(Collected data)
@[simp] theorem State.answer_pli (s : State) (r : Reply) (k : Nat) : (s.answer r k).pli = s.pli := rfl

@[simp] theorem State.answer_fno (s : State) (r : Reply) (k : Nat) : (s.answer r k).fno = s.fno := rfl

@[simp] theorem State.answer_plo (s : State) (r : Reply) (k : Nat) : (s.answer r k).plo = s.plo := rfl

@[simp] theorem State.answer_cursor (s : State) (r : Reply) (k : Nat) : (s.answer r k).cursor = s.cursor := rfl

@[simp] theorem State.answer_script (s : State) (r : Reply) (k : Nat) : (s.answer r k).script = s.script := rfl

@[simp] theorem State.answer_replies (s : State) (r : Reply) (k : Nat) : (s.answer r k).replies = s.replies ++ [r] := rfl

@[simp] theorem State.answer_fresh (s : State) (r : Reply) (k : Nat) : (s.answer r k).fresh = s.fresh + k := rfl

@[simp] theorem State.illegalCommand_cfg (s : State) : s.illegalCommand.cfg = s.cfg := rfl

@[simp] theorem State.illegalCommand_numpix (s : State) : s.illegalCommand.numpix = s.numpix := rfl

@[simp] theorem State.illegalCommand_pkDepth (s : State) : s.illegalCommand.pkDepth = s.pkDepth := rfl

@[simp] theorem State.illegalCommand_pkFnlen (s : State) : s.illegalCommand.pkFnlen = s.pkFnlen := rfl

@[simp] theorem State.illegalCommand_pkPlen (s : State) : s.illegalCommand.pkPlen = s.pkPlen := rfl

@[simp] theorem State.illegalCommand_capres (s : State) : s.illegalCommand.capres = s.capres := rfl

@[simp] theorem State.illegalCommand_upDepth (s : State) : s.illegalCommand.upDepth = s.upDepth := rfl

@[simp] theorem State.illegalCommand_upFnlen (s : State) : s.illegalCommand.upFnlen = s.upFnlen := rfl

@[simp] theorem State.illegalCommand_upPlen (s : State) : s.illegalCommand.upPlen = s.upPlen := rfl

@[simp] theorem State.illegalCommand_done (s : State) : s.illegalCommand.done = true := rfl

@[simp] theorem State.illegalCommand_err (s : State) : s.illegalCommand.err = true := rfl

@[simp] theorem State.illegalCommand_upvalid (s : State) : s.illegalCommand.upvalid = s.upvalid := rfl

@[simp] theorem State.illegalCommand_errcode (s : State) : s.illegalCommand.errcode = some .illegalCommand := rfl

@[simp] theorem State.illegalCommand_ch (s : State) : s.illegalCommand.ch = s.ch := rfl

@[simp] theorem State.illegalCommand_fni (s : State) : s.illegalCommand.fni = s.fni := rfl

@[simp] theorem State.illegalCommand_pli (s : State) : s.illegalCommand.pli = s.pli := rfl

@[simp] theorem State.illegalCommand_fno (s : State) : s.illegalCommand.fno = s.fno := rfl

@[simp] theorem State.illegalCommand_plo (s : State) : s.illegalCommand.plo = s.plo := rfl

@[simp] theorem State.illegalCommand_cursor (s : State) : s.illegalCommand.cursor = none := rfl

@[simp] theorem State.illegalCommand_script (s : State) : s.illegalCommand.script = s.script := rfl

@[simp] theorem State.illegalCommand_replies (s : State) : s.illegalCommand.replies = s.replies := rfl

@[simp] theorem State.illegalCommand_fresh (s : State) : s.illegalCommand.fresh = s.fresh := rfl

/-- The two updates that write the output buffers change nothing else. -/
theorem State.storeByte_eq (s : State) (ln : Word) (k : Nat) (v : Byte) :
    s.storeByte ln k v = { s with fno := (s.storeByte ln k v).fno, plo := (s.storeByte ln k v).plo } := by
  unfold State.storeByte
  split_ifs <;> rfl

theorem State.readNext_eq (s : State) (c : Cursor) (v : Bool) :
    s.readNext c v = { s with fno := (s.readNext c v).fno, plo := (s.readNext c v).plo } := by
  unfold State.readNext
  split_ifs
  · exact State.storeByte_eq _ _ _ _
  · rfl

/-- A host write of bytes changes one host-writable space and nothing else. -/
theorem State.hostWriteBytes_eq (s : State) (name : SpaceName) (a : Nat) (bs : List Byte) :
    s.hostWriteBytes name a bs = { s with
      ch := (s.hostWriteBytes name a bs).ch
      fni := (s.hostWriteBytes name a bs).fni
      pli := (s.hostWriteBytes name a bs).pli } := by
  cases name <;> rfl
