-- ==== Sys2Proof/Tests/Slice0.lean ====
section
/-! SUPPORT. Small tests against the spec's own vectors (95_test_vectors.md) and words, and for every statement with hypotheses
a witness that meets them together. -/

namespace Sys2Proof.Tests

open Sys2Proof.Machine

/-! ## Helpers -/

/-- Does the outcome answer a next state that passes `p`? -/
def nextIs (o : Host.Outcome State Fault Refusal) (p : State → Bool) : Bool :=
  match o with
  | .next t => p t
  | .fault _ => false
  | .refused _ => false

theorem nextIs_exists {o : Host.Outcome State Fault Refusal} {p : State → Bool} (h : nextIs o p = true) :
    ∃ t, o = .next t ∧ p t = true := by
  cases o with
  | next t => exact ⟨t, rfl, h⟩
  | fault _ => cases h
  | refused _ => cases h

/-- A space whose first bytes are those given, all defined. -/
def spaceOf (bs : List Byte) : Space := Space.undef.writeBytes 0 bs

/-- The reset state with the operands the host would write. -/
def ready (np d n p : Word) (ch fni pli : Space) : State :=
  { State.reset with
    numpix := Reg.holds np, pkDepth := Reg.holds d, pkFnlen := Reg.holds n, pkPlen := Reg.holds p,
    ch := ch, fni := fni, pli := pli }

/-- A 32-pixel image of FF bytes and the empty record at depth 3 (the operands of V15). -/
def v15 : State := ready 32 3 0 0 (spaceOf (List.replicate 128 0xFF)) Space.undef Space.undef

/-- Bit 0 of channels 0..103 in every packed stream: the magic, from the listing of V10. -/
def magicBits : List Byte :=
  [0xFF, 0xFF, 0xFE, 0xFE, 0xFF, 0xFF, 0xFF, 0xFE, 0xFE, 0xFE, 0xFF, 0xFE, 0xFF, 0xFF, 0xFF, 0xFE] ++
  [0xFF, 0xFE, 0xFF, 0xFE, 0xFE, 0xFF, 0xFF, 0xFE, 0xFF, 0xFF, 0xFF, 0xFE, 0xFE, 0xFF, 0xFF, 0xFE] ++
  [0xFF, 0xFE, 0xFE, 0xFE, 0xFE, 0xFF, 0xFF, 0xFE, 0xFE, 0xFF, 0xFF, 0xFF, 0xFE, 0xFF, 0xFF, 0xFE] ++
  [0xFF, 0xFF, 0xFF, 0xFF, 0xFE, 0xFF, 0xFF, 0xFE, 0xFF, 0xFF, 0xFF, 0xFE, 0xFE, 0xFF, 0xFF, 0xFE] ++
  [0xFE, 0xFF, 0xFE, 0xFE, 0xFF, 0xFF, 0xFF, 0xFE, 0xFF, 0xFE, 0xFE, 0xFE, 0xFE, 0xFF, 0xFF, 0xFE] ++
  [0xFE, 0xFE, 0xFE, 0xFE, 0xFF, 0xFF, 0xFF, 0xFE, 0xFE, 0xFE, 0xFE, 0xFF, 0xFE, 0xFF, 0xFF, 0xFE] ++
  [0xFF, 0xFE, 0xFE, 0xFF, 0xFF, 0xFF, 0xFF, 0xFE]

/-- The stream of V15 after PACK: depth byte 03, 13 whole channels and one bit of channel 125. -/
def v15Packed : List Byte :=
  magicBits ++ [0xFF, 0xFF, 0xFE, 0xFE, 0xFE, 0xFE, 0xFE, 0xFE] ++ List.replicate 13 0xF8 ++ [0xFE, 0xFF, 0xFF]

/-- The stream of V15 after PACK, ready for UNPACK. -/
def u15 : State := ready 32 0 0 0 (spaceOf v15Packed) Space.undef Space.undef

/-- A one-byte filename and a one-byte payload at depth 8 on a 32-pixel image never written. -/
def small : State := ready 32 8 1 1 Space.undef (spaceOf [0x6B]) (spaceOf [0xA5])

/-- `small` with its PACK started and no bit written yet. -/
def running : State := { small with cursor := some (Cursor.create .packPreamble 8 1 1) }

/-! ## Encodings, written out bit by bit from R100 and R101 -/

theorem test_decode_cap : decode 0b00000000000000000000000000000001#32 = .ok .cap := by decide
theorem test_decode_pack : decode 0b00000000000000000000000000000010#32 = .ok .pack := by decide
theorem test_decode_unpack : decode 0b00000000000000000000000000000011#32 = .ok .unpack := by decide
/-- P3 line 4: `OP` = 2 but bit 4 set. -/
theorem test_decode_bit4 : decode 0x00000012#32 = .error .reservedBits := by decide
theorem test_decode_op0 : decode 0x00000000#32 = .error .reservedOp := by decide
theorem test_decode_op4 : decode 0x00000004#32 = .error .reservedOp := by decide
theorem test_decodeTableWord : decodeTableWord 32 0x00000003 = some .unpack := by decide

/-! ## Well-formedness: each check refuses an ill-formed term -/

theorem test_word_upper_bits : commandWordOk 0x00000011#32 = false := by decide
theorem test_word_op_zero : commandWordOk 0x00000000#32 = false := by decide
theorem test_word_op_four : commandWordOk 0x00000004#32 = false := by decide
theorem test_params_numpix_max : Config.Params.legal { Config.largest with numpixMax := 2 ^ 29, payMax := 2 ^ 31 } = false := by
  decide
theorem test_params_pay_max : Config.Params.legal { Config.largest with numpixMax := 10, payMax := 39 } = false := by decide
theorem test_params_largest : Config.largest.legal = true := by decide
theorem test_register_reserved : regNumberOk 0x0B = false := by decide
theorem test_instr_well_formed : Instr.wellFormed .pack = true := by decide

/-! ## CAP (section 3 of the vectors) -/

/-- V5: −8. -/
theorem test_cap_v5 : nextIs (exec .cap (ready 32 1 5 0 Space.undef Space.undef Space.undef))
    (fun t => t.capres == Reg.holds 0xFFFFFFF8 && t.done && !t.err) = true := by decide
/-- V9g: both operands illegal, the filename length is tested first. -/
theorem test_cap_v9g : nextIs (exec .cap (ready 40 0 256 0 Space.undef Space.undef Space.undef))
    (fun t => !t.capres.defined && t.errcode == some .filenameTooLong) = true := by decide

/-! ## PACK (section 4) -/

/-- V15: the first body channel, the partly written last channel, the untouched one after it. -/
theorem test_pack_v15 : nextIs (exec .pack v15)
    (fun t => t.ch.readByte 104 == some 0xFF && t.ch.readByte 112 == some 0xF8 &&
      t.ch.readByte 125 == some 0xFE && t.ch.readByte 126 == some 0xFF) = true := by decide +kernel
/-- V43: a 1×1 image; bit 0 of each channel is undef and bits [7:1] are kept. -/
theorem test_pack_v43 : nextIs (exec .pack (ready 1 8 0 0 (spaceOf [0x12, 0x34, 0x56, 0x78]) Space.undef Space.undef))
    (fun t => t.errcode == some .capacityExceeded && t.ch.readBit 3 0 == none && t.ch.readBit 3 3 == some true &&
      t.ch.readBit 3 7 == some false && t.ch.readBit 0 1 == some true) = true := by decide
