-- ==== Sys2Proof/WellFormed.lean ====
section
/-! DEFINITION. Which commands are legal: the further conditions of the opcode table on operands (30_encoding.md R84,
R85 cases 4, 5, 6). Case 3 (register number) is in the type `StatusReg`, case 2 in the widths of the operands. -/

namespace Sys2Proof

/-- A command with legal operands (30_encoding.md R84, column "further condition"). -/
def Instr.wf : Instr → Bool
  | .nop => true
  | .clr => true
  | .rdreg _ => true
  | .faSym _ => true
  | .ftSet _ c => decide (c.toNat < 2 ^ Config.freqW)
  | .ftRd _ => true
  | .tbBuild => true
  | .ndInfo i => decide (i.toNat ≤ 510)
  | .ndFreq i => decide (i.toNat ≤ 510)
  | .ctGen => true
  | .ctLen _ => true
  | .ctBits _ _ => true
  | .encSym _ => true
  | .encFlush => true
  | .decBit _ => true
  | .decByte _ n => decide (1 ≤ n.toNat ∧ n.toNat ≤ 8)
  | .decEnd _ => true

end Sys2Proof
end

▶ _Work required_
Read the lines above. Gather those in which the string "written" is found.

▶ _Output of the task_
/-- A one-byte filename and a one-byte payload at depth 8 on a 32-pixel image never written. -/
/-- `small` with its PACK started and no bit written yet. -/
/-! ## Encodings, written out bit by bit from R100 and R101 -/
/-- V15: the first body channel, the partly written last channel, the untouched one after it. -/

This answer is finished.